── Data in this exercise

/-- KEY_REVOKE (R181). -/
def execKeyRevoke (dt : Nat) (env : FopEnv) (slot : Nat) (s : State) : Host.Outcome State Fault Refusal :=
  hostRequest dt {} env (writeOf Obj.KEY_REVOKE 0 0 [slot]) s

/-- COMMIT_NOW (R187). -/
def execCommitNow (dt : Nat) (env : FopEnv) (mask : Nat) (s : State) : Host.Outcome State Fault Refusal :=
  hostRequest dt {} env (writeOf Obj.COMMIT_NOW 0 0 [mask]) s

/-- THIM_RETRY (R183). -/
def execThimRetry (dt : Nat) (env : FopEnv) (mask : Nat) (s : State) : Host.Outcome State Fault Refusal :=
  hostRequest dt {} env (writeOf Obj.THIM_RETRY 0 0 [mask]) s

/-- ORPHAN_ACK (R189). -/
def execOrphanAck (dt : Nat) (env : FopEnv) (v : Nat) (s : State) : Host.Outcome State Fault Refusal :=
  hostRequest dt {} env (writeOf Obj.ORPHAN_ACK 0 0 [v]) s

/-- VERIFY_REQ (R190). -/
def execVerifyReq (dt : Nat) (env : FopEnv) (port : Nat) (bytes : List Byte) (s : State) : Host.Outcome State Fault Refusal :=
  hostRequest dt {} env (writeBytesOf Obj.VERIFY_REQ 0 port bytes) s

/-! ### The raster path -/

/-- MASK_GEOMETRY_WRITE (R209). -/
def execMaskGeometryWrite (dt : Nat) (env : FopEnv) (member set v : Nat) (s : State) : Host.Outcome State Fault Refusal :=
  hostRequest dt {} env (writeOf (nth Obj.ms_PW [Obj.ms_PW, Obj.ms_PH, Obj.ms_PASSES] member) set 0 [v]) s

/-- MASK_DATA_WRITE (R209). -/
def execMaskDataWrite (dt : Nat) (env : FopEnv) (set : Nat) (bytes : List Byte) (s : State) : Host.Outcome State Fault Refusal :=
  hostRequest dt {} env (writeBytesOf Obj.ms_MASK_DATA set 0 bytes) s

/-! ### Avone -/

/-- REQ_TAIL_WRITE (R238). -/
def execReqTailWrite (dt : Nat) (env : FopEnv) (dec v : Nat) (s : State) : Host.Outcome State Fault Refusal :=
  hostRequest dt {} env (writeOf Obj.dec_REQ_TAIL dec 0 [v]) s

/-- OUT_TAIL_WRITE (R241). -/
def execOutTailWrite (dt : Nat) (env : FopEnv) (dec v : Nat) (s : State) : Host.Outcome State Fault Refusal :=
  hostRequest dt {} env (writeOf Obj.dec_OUT_TAIL dec 0 [v]) s

/-- DONE_TAIL_WRITE (R238). -/
def execDoneTailWrite (dt : Nat) (env : FopEnv) (dec v : Nat) (s : State) : Host.Outcome State Fault Refusal :=
  hostRequest dt {} env (writeOf Obj.dec_DONE_TAIL dec 0 [v]) s

/-- DEC_ABORT (R244). -/
def execDecAbort (dt : Nat) (env : FopEnv) (dec v : Nat) (s : State) : Host.Outcome State Fault Refusal :=
  hostRequest dt {} env (writeOf Obj.dec_DEC_ABORT dec 0 [v]) s

/-- PRESET_WRITE (R232). -/
def execPresetWrite (dt : Nat) (env : FopEnv) (preset : Nat) (bytes : List Byte) (s : State) : Host.Outcome State Fault Refusal :=
  hostRequest dt {} env (writeBytesOf Obj.PRESET_DATA preset 0 bytes) s

/-! ### Stream and DMA -/

/-- STREAM_OPEN (R257). -/
def execStreamOpen (dt : Nat) (env : FopEnv) (s : State) : Host.Outcome State Fault Refusal :=
  hostRequest dt {} env (writeOf Obj.STREAM_CTRL 0 0 [1]) s

/-- STREAM_CLOSE (R257). -/
def execStreamClose (dt : Nat) (env : FopEnv) (s : State) : Host.Outcome State Fault Refusal :=
  hostRequest dt {} env (writeOf Obj.STREAM_CTRL 0 0 [2]) s

/-- DMA_ENABLE (R286). -/
def execDmaEnable (dt : Nat) (env : FopEnv) (ch : Nat) (s : State) : Host.Outcome State Fault Refusal :=
  hostRequest dt {} env (writeOf Obj.dma_ENABLE ch 0 [1]) s

/-- DMA_DISABLE (R286). -/
def execDmaDisable (dt : Nat) (env : FopEnv) (ch : Nat) (s : State) : Host.Outcome State Fault Refusal :=
  hostRequest dt {} env (writeOf Obj.dma_ENABLE ch 0 [0]) s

────

## What you need to do
Where the line with "def execCommitNow (dt" ends, your copy should end too; please return exactly the lines from the first line of the data through it.

## Output
/-- KEY_REVOKE (R181). -/
def execKeyRevoke (dt : Nat) (env : FopEnv) (slot : Nat) (s : State) : Host.Outcome State Fault Refusal :=
  hostRequest dt {} env (writeOf Obj.KEY_REVOKE 0 0 [slot]) s

/-- COMMIT_NOW (R187). -/
def execCommitNow (dt : Nat) (env : FopEnv) (mask : Nat) (s : State) : Host.Outcome State Fault Refusal :=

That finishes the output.